▶ _Dataset extract_

________

-- ==== Sys2Proof/Machine/QueueInstr.lean ====
section
/-!
DEFINITION. Class 0xB, the queue instructions (spec/10_queue.md R226 to R229).
-/

namespace Sys2Proof.Machine
open Word

namespace Dev

/-- QPUSH of a word (R227). -/
def qpushOp (d : Dev) (port fa : Nat) : Res Dev := do
  let f ← d.resolve port true false .instr
  d.pushN port f [⟨(d.reg fa).v.setWidth 16384, (d.reg fa).p⟩]

/-- QPUSH of a row (R227). -/
def qpushRowOp (d : Dev) (port vR : Nat) : Res Dev := do
  d.inBounds vR
  let f ← d.resolve port true true .instr
  let x ← d.readRow vR
  d.pushN port f [⟨x.v, x.p⟩]

/-- QPOP (R224, R227): `put` writes the entry to the destination. The condition register of the E form is not poisoned
(log 24). -/
def qpopWith (d : Dev) (port : Nat) (wide e : Bool) (cd : Nat) (put : Dev → Entry → Res Dev) : Res Dev := do
  let f ← d.resolve port false wide .instr
  if e && (d.entriesOf f).isEmpty && d.endOfWork f then pure (d.setCreg cd ⟨true, false⟩)
  else do
    let (x, d) ← d.pop1 port f
    let d ← put d x
    pure (if e then d.setCreg cd ⟨false, false⟩ else d)

/-- QPEEK (R227): never waits and takes nothing. -/
def qpeekWith (d : Dev) (port : Nat) (wide : Bool) (cd : Nat) (put : Dev → Entry → Res Dev) : Res Dev := do
  let f ← d.resolve port false wide .instr
  match d.entriesOf f with
  | [] => pure (d.setCreg cd ⟨false, false⟩)
  | x :: _ => do
    let d ← put d x
    pure (d.setCreg cd ⟨true, false⟩)

/-- An entry into a register. -/
def putWord (fd : Nat) (d : Dev) (x : Entry) : Res Dev := .ok (d.setReg fd ⟨x.v.setWidth 64, x.p⟩)

/-- An entry into a row. -/
def putRow (vR : Nat) (d : Dev) (x : Entry) : Res Dev := d.writeRow vR x.v x.p true

/-- What a port names for QSTAT, which needs no mode (R228). -/
def statPort (d : Dev) (port : Nat) : Option Fifo :=
  if d.cur.svc then none
  else if port < 248 then
    match Map.find d.grp.ports port with
    | some b => if d.bindingLive b then some (.pool b.queue) else none
    | none => none
  else if port = 248 then some .q248
  else if port = 249 then some .q249
  else if port = 250 then (if 128 ≤ d.cur.core && d.mailboxBound then some .q250 else none)
  else if port = 251 then (if 128 ≤ d.cur.core && d.mailboxBound then some .q251 else none)
  else if port = 252 then some .q252
  else none

/-- KIND and width of a queue (R213, R228). -/
def kindOf (d : Dev) : Fifo → Nat × Bool
  | .pool n => ((d.queue n).kind, (d.queue n).wide)
  | .q248 => (4, false)
  | .q249 => (5, true)
  | .q250 => (6, false)
  | .q251 => (6, false)
  | .q252 => (7, false)

/-- The code of a queue's state (R215). -/
def QState.num : QState → Nat
  | .free => 0
  | .opened => 1
  | .closed => 2
  | .broken => 3

/-- QSTAT (R228). -/
def qstatWord (d : Dev) (port : Nat) : Nat :=
  match d.statPort port with
  | none => 0
  | some f =>
    let st := match f with
      | .pool n => QState.num (d.queue n).state
      | _ => 1
    (d.kindOf f).1 * 2 ^ 32 + bit (d.kindOf f).2 * 2 ^ 31 + bit d.grp.marked * 2 ^ 30 + st * 2 ^ 26
      + d.depthOf f * 2 ^ 13 + (d.entriesOf f).length

/-- QBIND (R229). -/
def qbindOp (d : Dev) (port mode fd fa : Nat) : Res Dev :=
  if 248 ≤ port then trap 0x16 port
  else
    let a := d.reg fa
    let was := (Map.find d.grp.ports port).map (·.queue)
    let reap (d : Dev) : Dev := match was with
      | some q => d.reapQueue q
      | none => d
    if mode = 0 then .ok (reap ((d.setGrp { d.grp with ports := Map.del d.grp.ports port }).setReg fd ⟨0, false⟩))
    else
      let q := a.v.toNat % 4096
      if a.v.toNat / 4096 != 0 || (d.queue q).state == .free then .ok (d.setReg fd ⟨1, a.p⟩)
      else
        let w := d.widestMode d.myCtx q
        if (mode &&& w) != mode then .ok (d.setReg fd ⟨2, a.p⟩)
        else
          let b : Binding := ⟨q, mode, (d.queue q).round⟩
          .ok (reap ((d.setGrp { d.grp with ports := Map.set d.grp.ports port b }).setReg fd ⟨0, a.p⟩))

end Dev

def execQpush (h : Hdr) (port fa : Nat) (s : State) : Host.Outcome State Fault Refusal :=
  stream h (·.qpushOp port fa) s

def execQpushRow (h : Hdr) (port vR : Nat) (s : State) : Host.Outcome State Fault Refusal :=
  stream h (·.qpushRowOp port vR) s

def execQpop (h : Hdr) (port : Nat) (e : Bool) (cd fd : Nat) (s : State) : Host.Outcome State Fault Refusal :=
  stream h (·.qpopWith port false e cd (Dev.putWord fd)) s

def execQpopRow (h : Hdr) (port : Nat) (e : Bool) (cd vR : Nat) (s : State) : Host.Outcome State Fault Refusal :=
  stream h (fun d => do d.inBounds vR; d.qpopWith port true e cd (Dev.putRow vR)) s

def execQpeek (h : Hdr) (port cd fd : Nat) (s : State) : Host.Outcome State Fault Refusal :=
  stream h (·.qpeekWith port false cd (Dev.putWord fd)) s

def execQpeekRow (h : Hdr) (port cd vR : Nat) (s : State) : Host.Outcome State Fault Refusal :=
  stream h (fun d => do d.inBounds vR; d.qpeekWith port true cd (Dev.putRow vR)) s

def execQstat (h : Hdr) (port fd : Nat) (s : State) : Host.Outcome State Fault Refusal :=
  stream h (fun d => .ok (d.setReg fd ⟨BitVec.ofNat 64 (d.qstatWord port), false⟩)) s

def execQbind (h : Hdr) (port mode fd fa : Nat) (s : State) : Host.Outcome State Fault Refusal :=
  stream h (·.qbindOp port mode fd fa) s

end Sys2Proof.Machine
end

________

▶ _Problem to work on_
Exact copies of all the entries above should be returned.

▶ _Your solution_
-- ==== Sys2Proof/Machine/QueueInstr.lean ====
section
/-!
DEFINITION. Class 0xB, the queue instructions (spec/10_queue.md R226 to R229).
-/

namespace Sys2Proof.Machine
open Word

namespace Dev

/-- QPUSH of a word (R227). -/
def qpushOp (d : Dev) (port fa : Nat) : Res Dev := do
  let f ← d.resolve port true false .instr
  d.pushN port f [⟨(d.reg fa).v.setWidth 16384, (d.reg fa).p⟩]

/-- QPUSH of a row (R227). -/
def qpushRowOp (d : Dev) (port vR : Nat) : Res Dev := do
  d.inBounds vR
  let f ← d.resolve port true true .instr
  let x ← d.readRow vR
  d.pushN port f [⟨x.v, x.p⟩]

/-- QPOP (R224, R227): `put` writes the entry to the destination. The condition register of the E form is not poisoned
(log 24). -/
def qpopWith (d : Dev) (port : Nat) (wide e : Bool) (cd : Nat) (put : Dev → Entry → Res Dev) : Res Dev := do
  let f ← d.resolve port false wide .instr
  if e && (d.entriesOf f).isEmpty && d.endOfWork f then pure (d.setCreg cd ⟨true, false⟩)
  else do
    let (x, d) ← d.pop1 port f
    let d ← put d x
    pure (if e then d.setCreg cd ⟨false, false⟩ else d)

/-- QPEEK (R227): never waits and takes nothing. -/
def qpeekWith (d : Dev) (port : Nat) (wide : Bool) (cd : Nat) (put : Dev → Entry → Res Dev) : Res Dev := do
  let f ← d.resolve port false wide .instr
  match d.entriesOf f with
  | [] => pure (d.setCreg cd ⟨false, false⟩)
  | x :: _ => do
    let d ← put d x
    pure (d.setCreg cd ⟨true, false⟩)

/-- An entry into a register. -/
def putWord (fd : Nat) (d : Dev) (x : Entry) : Res Dev := .ok (d.setReg fd ⟨x.v.setWidth 64, x.p⟩)

/-- An entry into a row. -/
def putRow (vR : Nat) (d : Dev) (x : Entry) : Res Dev := d.writeRow vR x.v x.p true

/-- What a port names for QSTAT, which needs no mode (R228). -/
def statPort (d : Dev) (port : Nat) : Option Fifo :=
  if d.cur.svc then none
  else if port < 248 then
    match Map.find d.grp.ports port with
    | some b => if d.bindingLive b then some (.pool b.queue) else none
    | none => none
  else if port = 248 then some .q248
  else if port = 249 then some .q249
  else if port = 250 then (if 128 ≤ d.cur.core && d.mailboxBound then some .q250 else none)
  else if port = 251 then (if 128 ≤ d.cur.core && d.mailboxBound then some .q251 else none)
  else if port = 252 then some .q252
  else none

/-- KIND and width of a queue (R213, R228). -/
def kindOf (d : Dev) : Fifo → Nat × Bool
  | .pool n => ((d.queue n).kind, (d.queue n).wide)
  | .q248 => (4, false)
  | .q249 => (5, true)
  | .q250 => (6, false)
  | .q251 => (6, false)
  | .q252 => (7, false)

/-- The code of a queue's state (R215). -/
def QState.num : QState → Nat
  | .free => 0
  | .opened => 1
  | .closed => 2
  | .broken => 3

/-- QSTAT (R228). -/
def qstatWord (d : Dev) (port : Nat) : Nat :=
  match d.statPort port with
  | none => 0
  | some f =>
    let st := match f with
      | .pool n => QState.num (d.queue n).state
      | _ => 1
    (d.kindOf f).1 * 2 ^ 32 + bit (d.kindOf f).2 * 2 ^ 31 + bit d.grp.marked * 2 ^ 30 + st * 2 ^ 26
      + d.depthOf f * 2 ^ 13 + (d.entriesOf f).length

/-- QBIND (R229). -/
def qbindOp (d : Dev) (port mode fd fa : Nat) : Res Dev :=
  if 248 ≤ port then trap 0x16 port
  else
    let a := d.reg fa
    let was := (Map.find d.grp.ports port).map (·.queue)
    let reap (d : Dev) : Dev := match was with
      | some q => d.reapQueue q
      | none => d
    if mode = 0 then .ok (reap ((d.setGrp { d.grp with ports := Map.del d.grp.ports port }).setReg fd ⟨0, false⟩))
    else
      let q := a.v.toNat % 4096
      if a.v.toNat / 4096 != 0 || (d.queue q).state == .free then .ok (d.setReg fd ⟨1, a.p⟩)
      else
        let w := d.widestMode d.myCtx q
        if (mode &&& w) != mode then .ok (d.setReg fd ⟨2, a.p⟩)
        else
          let b : Binding := ⟨q, mode, (d.queue q).round⟩
          .ok (reap ((d.setGrp { d.grp with ports := Map.set d.grp.ports port b }).setReg fd ⟨0, a.p⟩))

end Dev

def execQpush (h : Hdr) (port fa : Nat) (s : State) : Host.Outcome State Fault Refusal :=
  stream h (·.qpushOp port fa) s

def execQpushRow (h : Hdr) (port vR : Nat) (s : State) : Host.Outcome State Fault Refusal :=
  stream h (·.qpushRowOp port vR) s

def execQpop (h : Hdr) (port : Nat) (e : Bool) (cd fd : Nat) (s : State) : Host.Outcome State Fault Refusal :=
  stream h (·.qpopWith port false e cd (Dev.putWord fd)) s

def execQpopRow (h : Hdr) (port : Nat) (e : Bool) (cd vR : Nat) (s : State) : Host.Outcome State Fault Refusal :=
  stream h (fun d => do d.inBounds vR; d.qpopWith port true e cd (Dev.putRow vR)) s

def execQpeek (h : Hdr) (port cd fd : Nat) (s : State) : Host.Outcome State Fault Refusal :=
  stream h (·.qpeekWith port false cd (Dev.putWord fd)) s

def execQpeekRow (h : Hdr) (port cd vR : Nat) (s : State) : Host.Outcome State Fault Refusal :=
  stream h (fun d => do d.inBounds vR; d.qpeekWith port true cd (Dev.putRow vR)) s

def execQstat (h : Hdr) (port fd : Nat) (s : State) : Host.Outcome State Fault Refusal :=
  stream h (fun d => .ok (d.setReg fd ⟨BitVec.ofNat 64 (d.qstatWord port), false⟩)) s

def execQbind (h : Hdr) (port mode fd fa : Nat) (s : State) : Host.Outcome State Fault Refusal :=
  stream h (·.qbindOp port mode fd fa) s

end Sys2Proof.Machine
end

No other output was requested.